Exercise goal: Print the lines that run from the line with "simp [enc, BitVec.toNat_ofInt, h2, Int.toNat_of_nonneg" to the line with "signed range. -/", keeping both end lines, exactly as they appear in the entries below, and nothing else.

Supplied entries:
-- ==== Sys2Proof/Laws/Arith.lean ====
section
/-!
SUPPORT. The primitives of R17 in the ranges where the rules use them.
-/

namespace Sys2Proof

theorem Config.freqHz_bounds (c : Config) : 1 ≤ c.freqHz ∧ c.freqHz ≤ 1000000 := by
  have h := c.wellFormed
  simp only [Config.admissible, Bool.and_eq_true, decide_eq_true_eq] at h
  exact h.1.2

theorem Config.periodUs_pos (c : Config) : 0 < c.periodUs := by
  have h := c.freqHz_bounds
  exact Nat.div_pos h.2 (by omega)

theorem Config.periodUs_le (c : Config) : c.periodUs ≤ 1000000 := Nat.div_le_self _ _

theorem Config.dutyMax_eq : Config.dutyMax = 8191 := rfl

end Sys2Proof

namespace Sys2Proof.Machine

theorem zext_nonneg {n : Nat} (b : BitVec n) : 0 ≤ zext b := Int.natCast_nonneg _

theorem zext_lt {n : Nat} (b : BitVec n) : zext b < 2 ^ n := by
  have h := b.isLt
  unfold zext
  exact_mod_cast h

theorem zext_def {n : Nat} (b : BitVec n) : zext b = (b.toNat : Int) := rfl

theorem zext_lt_zext {n : Nat} (a b : BitVec n) : zext a < zext b ↔ a < b := by
  simp [zext, BitVec.lt_def]

theorem enc_toNat {n : Nat} {v : Int} (h0 : 0 ≤ v) (h1 : v < 2 ^ n) : ((enc n v).toNat : Int) = v := by
  have h2 : v % (2 : Int) ^ n = v := Int.emod_eq_of_lt h0 h1
  simp [enc, BitVec.toNat_ofInt, h2, Int.toNat_of_nonneg h0]

theorem zext_enc {n : Nat} {v : Int} (h0 : 0 ≤ v) (h1 : v < 2 ^ n) : zext (enc n v) = v := enc_toNat h0 h1

theorem enc_natCast (n m : Nat) : enc n (m : Int) = BitVec.ofNat n m := BitVec.ofInt_natCast n m

/-- `enc` then `sext` is the wrap `wrapS_N` of R17: the congruent integer of the signed range. -/
theorem sext_enc (n : Nat) (v : Int) : sext (enc n v) = v.bmod (2 ^ n) := BitVec.toInt_ofInt v

theorem enc_sext {n : Nat} (b : BitVec n) : enc n (sext b) = b := BitVec.ofInt_toInt

/-- `div` where R17 defines it. -/
theorem quot_eq {x y : Int} (hx : 0 ≤ x) (hy : 0 < y) : quot x y = x / y := by simp [quot, hx, hy]

theorem clamp_of_lt {v lo hi : Int} (h : v < lo) : clamp v lo hi = lo := by simp [clamp, h]

theorem clamp_of_mem {v lo hi : Int} (h1 : lo ≤ v) (h2 : v ≤ hi) : clamp v lo hi = v := by
  simp [clamp, Int.not_lt.mpr h1, Int.not_lt.mpr h2]

theorem clamp_of_gt {v lo hi : Int} (h1 : lo ≤ hi) (h : hi < v) : clamp v lo hi = hi := by
  have h2 : ¬ v < lo := by omega
  simp [clamp, h2, h]

/-- A clamped value lies between the ends. -/
theorem clamp_mem {v lo hi : Int} (h : lo ≤ hi) : lo ≤ clamp v lo hi ∧ clamp v lo hi ≤ hi := by
  unfold clamp
  split
  · omega
  · split <;> omega

theorem clamp_mono {u v lo hi : Int} (h : lo ≤ hi) (huv : u ≤ v) : clamp u lo hi ≤ clamp v lo hi := by
  unfold clamp
  split <;> split <;> (try split) <;> omega

/-- A floor of a fraction `c / w` of `r` lies between 0 and `r` (R147 (b)). -/
theorem fraction_mem {r c w : Int} (hr : 0 ≤ r) (hc : 0 ≤ c) (hw : 0 < w) (hcw : c ≤ w) :
    0 ≤ r * c / w ∧ r * c / w ≤ r := by
  constructor
  · exact Int.ediv_nonneg (Int.mul_nonneg hr hc) (by omega)
  · have h1 : r * c ≤ r * w := Int.mul_le_mul_of_nonneg_left hcw hr
    have h2 := Int.ediv_le_ediv hw h1
    rwa [Int.mul_ediv_cancel _ (by omega)] at h2

/-- `zext` of a word is at most the largest value of its width. -/
theorem zext16_le (b : Word16) : zext b ≤ 65535 := by
  have h := zext_lt b
  omega

theorem boolResult_mem (b : Bool) : boolResult b = 0 ∨ boolResult b = 1 := by cases b <;> simp [boolResult]

end Sys2Proof.Machine
end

Problem solution:
  simp [enc, BitVec.toNat_ofInt, h2, Int.toNat_of_nonneg h0]

theorem zext_enc {n : Nat} {v : Int} (h0 : 0 ≤ v) (h1 : v < 2 ^ n) : zext (enc n v) = v := enc_toNat h0 h1

theorem enc_natCast (n m : Nat) : enc n (m : Int) = BitVec.ofNat n m := BitVec.ofInt_natCast n m

/-- `enc` then `sext` is the wrap `wrapS_N` of R17: the congruent integer of the signed range. -/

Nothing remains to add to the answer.